With such high-resolution sensors, antialiasing and moire effects as well as the mushiness I see in todays's digital images - will be gone. The lens and depth-of-focus will be the factors limiting fine detail in the image, not the sensor.
Lens designs will probably change to take advantage of the flexibility offered by image editing software software that might even be embedded in the camera so that its use is transparent to the user. Distortion can be permitted in the lens so long as its characteristics are predictable and can be reversed in the image editing process. Some types of colour aberrations might also be permitted, but I suspect that this will be a minor factor. The lens has to deal with the full spectrum of colours, not just the red, green and blue used in subsequent processing. Or, to put it another way, each sensor, whether red, green or blue-sensitive, actually responds colours over a significant band of the spectrum, Within each of those bands, the chromatic aberrations will still need to be controlled optically. Of course, we could see sensor systems using more than three narrower-band sensor types. That would make software colour aberration correction more viable.
The SLR concept of using separate optical paths for viewing and image capture requires matched precision along both the taking optical path and the viewing path. A full-time, high-resolution viewing system using the sensor itself permits significant reductions in mechanical precision and permit simpler in-camera manual or optical compensation. We could, for example, see cameras automatically using the Scheimpflug principle to deliver extended depth-of-field. Tilting the sensor is the easiest way to accomplish this but is not as 'correct' as tilting or swinging the lens. But then the distortion correction system will automatically put things right anyway.

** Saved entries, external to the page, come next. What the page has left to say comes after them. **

-- ==== Sys2Proof/Laws/Registers.lean ====
section
/-!
SUPPORT. The general registers: a read after a write, a flag write, a block load and a block store.
-/

namespace Sys2Proof.Machine

/-- The law of one register write: the value at its register, every other register as before (R22). -/
theorem State.readV_writeV (s : State) (x : Nibble) (b : Byte) (r : Nibble) :
    (s.writeV x b).readV r = if r = x then b else s.readV r := by
  unfold State.readV State.writeV
  rw [Vector.getElem_set]
  by_cases h : r = x
  · simp [h]
  · have hne : x.toNat ≠ r.toNat := fun he => h (BitVec.eq_of_toNat_eq he.symm)
    simp [h, hne]

@[simp] theorem State.readV_writeV_same (s : State) (x : Nibble) (b : Byte) : (s.writeV x b).readV x = b := by
  simp [State.readV_writeV]

theorem State.readV_writeV_other (s : State) {x r : Nibble} (b : Byte) (h : r ≠ x) :
    (s.writeV x b).readV r = s.readV r := by
  simp [State.readV_writeV, h]

/-- The law of a flag write (R23). -/
theorem State.readV_setFlag (s : State) (f : Bool) (r : Nibble) :
    (s.setFlag f).readV r = if r = 0xF then flagByte f else s.readV r :=
  State.readV_writeV s 0xF (flagByte f) r

@[simp] theorem State.readV_setFlag_flag (s : State) (f : Bool) : (s.setFlag f).readV 15#4 = flagByte f := by
  simp [State.readV_setFlag]

@[simp] theorem flagByte_true : flagByte true = 0x01 := rfl

@[simp] theorem flagByte_false : flagByte false = 0x00 := rfl

/-- Reading a register looks at `V` alone. -/
theorem State.readV_congr {s t : State} (h : t.V = s.V) (r : Nibble) : t.readV r = s.readV r := by
  unfold State.readV
  simp [h]

/-- The law of a block load: registers from `i` on get the bytes in order, every other register is as before. -/
theorem State.readV_writeVs (s : State) (i : Nat) (bytes : List Byte) (h : i + bytes.length ≤ 16) (r : Nibble) :
    (s.writeVs i bytes).readV r = if i ≤ r.toNat then bytes.getD (r.toNat - i) (s.readV r) else s.readV r := by
  induction bytes generalizing s i with
  | nil => simp [State.writeVs]
  | cons b bs ih =>
    rw [List.length_cons] at h
    rw [State.writeVs, ih _ _ (by omega), State.readV_writeV]
    by_cases hlt : i + 1 ≤ r.toNat
    · have hne : r ≠ BitVec.ofNat 4 i := by
        intro he
        rw [he, BitVec.toNat_ofNat, Nat.mod_eq_of_lt (by omega)] at hlt
        omega
      have hk : r.toNat - i = (r.toNat - (i + 1)) + 1 := by omega
      rw [if_pos hlt, if_neg hne, if_pos (by omega), hk, List.getD_cons_succ]
    · rw [if_neg hlt]
      by_cases he : r = BitVec.ofNat 4 i
      · have hr : r.toNat = i := by rw [he, BitVec.toNat_ofNat, Nat.mod_eq_of_lt (by omega)]
        rw [if_pos he, if_pos (by omega), hr, Nat.sub_self, List.getD_cons_zero]
      · have hr : r.toNat ≠ i := fun hr => he (BitVec.eq_of_toNat_eq (by
          rw [BitVec.toNat_ofNat, hr, Nat.mod_eq_of_lt (by omega)]))
        rw [if_neg he, if_neg (by omega)]

/-- A block load changes `V` alone. -/
theorem State.writeVs_eq (s : State) (i : Nat) (bytes : List Byte) :
    s.writeVs i bytes = { s with V := (s.writeVs i bytes).V } := by
  induction bytes generalizing s i with
  | nil => rfl
  | cons b bs ih =>
    rw [State.writeVs, ih]
    rfl

@[simp] theorem State.readVs_length (s : State) (x : Nibble) : (s.readVs x).length = x.toNat + 1 := by
  simp [State.readVs]

theorem State.readVs_get (s : State) (x : Nibble) (k : Nat) (h : k < x.toNat + 1) :
    (s.readVs x)[k]'(by simpa using h) = s.readV (BitVec.ofNat 4 k) := by
  simp [State.readVs]

@[simp] theorem decimalDigits_length (a : Byte) : (decimalDigits a).length = 3 := rfl

end Sys2Proof.Machine
end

Thus the electronic viewfinder is probably here to stay - for a while, anyway. But I expect we will see flexible electronic viewfinders that offer the option to view with fast response or with high resolution - or perhaps some combination of features: a small area with high resolution and a larger surrounding area with fast response.
Motion compensation/anti-vibration? Of course. We have it today; it will just get better.

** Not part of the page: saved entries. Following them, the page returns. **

-- ==== Sys2Proof/Tests/Slice0.lean ====
section
/-!
SUPPORT. Tests and witnesses, each a small named theorem. Expected results come from spec/: the decode and single-cycle
vectors V-… of spec/95_test_vectors.md, cited in each comment. A witness shows a state and operands that meet the hypotheses of
the obligation it is named after, one for each of its clauses, at the boundary of its range where it has one.
-/

namespace Sys2Proof.Tests

open Sys2Proof.Machine

/-! ## Helpers -/

/-- The base state of the vectors (spec/95 §0), with one cycle a frame. -/
def base : State :=
  { State.reset with run := .running, cpf := ⟨1, Nat.le_refl 1⟩, shiftSwap := false, complexJump := false }

/-- A state with some general registers set. -/
def regs (vs : List (Nibble × Byte)) (s : State) : State := vs.foldl (fun s p => s.writeV p.1 p.2) s

/-- A state with some bytes of memory set. -/
def bytesAt (a : Nat) (bs : List Byte) (s : State) : State := { s with mem := s.mem.writeBytes a bs }

/-- A state with the pixels at (row, column) on. -/
def lit (ps : List (Nat × Nat)) (s : State) : State := { s with fb := ps.foldl (fun fb p => fb.flip p.1 p.2) s.fb }

/-- The lit pixels among rows `r0` to `r0 + n - 1`. -/
def litRows (r0 n : Nat) (s : State) : List (Nat × Nat) :=
  (List.range n).flatMap fun r =>
    ((List.range 64).filter fun c => s.fb.pixel (r0 + r) c).map fun c => (r0 + r, c)

/-- The next state satisfies the test. -/
def next (r : Result) (p : State → Bool) : Bool :=
  match r with
  | .next t => p t
  | .fault _ => false
  | .refused _ => false

/-- One step with the word `w` placed where the next fetch reads. -/
def run (w : Nat) (s : State) : Result := step (s.withFetchWord 16 w)

/-- The next state of an operation and its result satisfy the test. -/
def after (o : HostOp) (s : State) (p : State → HostResult → Bool) : Bool :=
  match hostOp o s with
  | .next (t, r) => p t r
  | .fault _ => false
  | .refused _ => false

/-! ## Well-formedness: the one check, and a term it refuses -/

theorem test_wellFormed_accepts : (Instr.jpV0 0xFFF 0xF).wellFormed = true := by decide

theorem test_wellFormed_refuses_other_selector : (Instr.jpV0 0xFFF 0x0).wellFormed = false := by decide

/-! ## Decoding: a word written out for every row of R75 (spec/95 §2.6 for the vectors) -/

theorem test_decode_cls : decode 0x00E0 = .ok (.cls) := by decide
theorem test_decode_ret : decode 0x00EE = .ok (.ret) := by decide
theorem test_decode_jp : decode 0x10E0 = .ok (.jp 0x0E0) := by decide
theorem test_decode_call : decode 0x220C = .ok (.call 0x20C) := by decide
theorem test_decode_seImm : decode 0x3F01 = .ok (.seImm 0xF 0x01) := by decide
theorem test_decode_sneImm : decode 0x4311 = .ok (.sneImm 0x3 0x11) := by decide
theorem test_decode_seReg : decode 0x5AB0 = .ok (.seReg 0xA 0xB) := by decide
theorem test_decode_sneReg : decode 0x9120 = .ok (.sneReg 0x1 0x2) := by decide
theorem test_decode_ldImm : decode 0x6FAB = .ok (.ldImm 0xF 0xAB) := by decide
theorem test_decode_addImm : decode 0x7202 = .ok (.addImm 0x2 0x02) := by decide
theorem test_decode_ldReg : decode 0x8010 = .ok (.ldReg 0x0 0x1) := by decide
theorem test_decode_orReg : decode 0x8011 = .ok (.orReg 0x0 0x1) := by decide
theorem test_decode_andReg : decode 0x8012 = .ok (.andReg 0x0 0x1) := by decide
theorem test_decode_xorReg : decode 0x8013 = .ok (.xorReg 0x0 0x1) := by decide
theorem test_decode_addReg : decode 0x8F14 = .ok (.addReg 0xF 0x1) := by decide
theorem test_decode_subReg : decode 0x8015 = .ok (.subReg 0x0 0x1) := by decide
theorem test_decode_subnReg : decode 0x8AB7 = .ok (.subnReg 0xA 0xB) := by decide
theorem test_decode_shr : decode 0x8016 = .ok (.shr 0x0 0x1) := by decide
theorem test_decode_shl : decode 0x8ABE = .ok (.shl 0xA 0xB) := by decide
theorem test_decode_ldI : decode 0xA300 = .ok (.ldI 0x300) := by decide
theorem test_decode_jpV0 : decode 0xBFFF = .ok (.jpV0 0xFFF 0xF) := by decide
theorem test_decode_rnd : decode 0xC30F = .ok (.rnd 0x3 0x0F) := by decide
theorem test_decode_drw : decode 0xD123 = .ok (.drw 0x1 0x2 0x3) := by decide
theorem test_decode_skp : decode 0xE09E = .ok (.skp 0x0) := by decide
theorem test_decode_sknp : decode 0xEFA1 = .ok (.sknp 0xF) := by decide
theorem test_decode_ldVxDt : decode 0xF107 = .ok (.ldVxDt 0x1) := by decide
theorem test_decode_ldDtVx : decode 0xF015 = .ok (.ldDtVx 0x0) := by decide
theorem test_decode_ldStVx : decode 0xF518 = .ok (.ldStVx 0x5) := by decide
theorem test_decode_addI : decode 0xFF1E = .ok (.addI 0xF) := by decide
theorem test_decode_ldVxK : decode 0xF00A = .ok (.ldVxK 0x0) := by decide
theorem test_decode_ldF : decode 0xF229 = .ok (.ldF 0x2) := by decide
theorem test_decode_ldB : decode 0xF033 = .ok (.ldB 0x0) := by decide
theorem test_decode_stRegs : decode 0xF155 = .ok (.stRegs 0x1) := by decide
theorem test_decode_ldRegs : decode 0xF265 = .ok (.ldRegs 0x2) := by decide

/-! Unimplemented words of spec/95 §2.6. -/

theorem test_decode_unimplemented_0 :
    decode 0x00EF = .error (.unimplemented 0x00EF) ∧ decode 0x0000 = .error (.unimplemented 0x0000) ∧
    decode 0x01E0 = .error (.unimplemented 0x01E0) := by decide

theorem test_decode_unimplemented_589 :
    decode 0x5ABF = .error (.unimplemented 0x5ABF) ∧ decode 0x8AB8 = .error (.unimplemented 0x8AB8) ∧
    decode 0x8ABF = .error (.unimplemented 0x8ABF) ∧
    decode 0x9001 = .error (.unimplemented 0x9001) := by decide

theorem test_decode_unimplemented_e :
    decode 0xE09F = .error (.unimplemented 0xE09F) ∧ decode 0xE0A0 = .error (.unimplemented 0xE0A0) ∧
    decode 0xE19D = .error (.unimplemented 0xE19D) := by decide

theorem test_decode_unimplemented_f :
    decode 0xF000 = .error (.unimplemented 0xF000) ∧ decode 0xF075 = .error (.unimplemented 0xF075) ∧
    decode 0xF0FF = .error (.unimplemented 0xF0FF) := by decide

/-- The table's numbering of a word: bit 0 is the least significant, the high byte is stored first (R54, R70). -/
theorem test_decodeTableWord : decodeTableWord 16 0xD123 = some (.drw 0x1 0x2 0x3) := by decide

theorem test_decodeTableWord_refuses : decodeTableWord 16 0x5121 = none := by decide

theorem test_withFetchWord_bytes :
    let s := base.withFetchWord 16 0x1234
    s.mem.read 0x200 = 0x12 ∧ s.mem.read 0x201 = 0x34 ∧ s.pc = 0x0200 := by decide

/-- The placed word runs as the very first instruction after reset. -/
theorem test_first_step_after_reset : next (run 0x6005 State.reset) (fun t => t.readV 0x0 = 0x05 ∧ t.pc = 0x0202) = true := by
  decide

GPS location, time, look-direction logging of images? Of course. It's really not a technical problem to do it today. We could couple this with automatic panorama generation.
How about 3-D imaging. Well, it will all depend upon consumer demand. It would not be a problem to do it today.
The short answer is "no". Light-sensitive silver-halide chemistry based film will continue to have specialized applications. If capturing more that 50 or 100 Megapixels worth of photographic information is important, then film may be the economic solution. Please recognize, however, that it is very difficult to generate a plane image that has that many independent bits of information. Diffraction effects limit the ultimate resolving capability of a lens. For higher resolving power we need a larger lens aperture. But larger apertures result in more limited depth of field so using a large-aperture lens usually means the image has lots of places where the image is out-of-focus (and so there is little detail to capture). Maximum overall image detail involves a compromise. Unless the subject being photographed is essentially a flat plane, it becomes very hard to generate that diffraction-limited level of detail throughout the image. Where the subject lies along a plane, film will continue to provide a useful high-detail solution. For general picture-taking of three-dimensional subject matter, I think digital photography will predominate. So, yes, for most of us, film has a very limited life.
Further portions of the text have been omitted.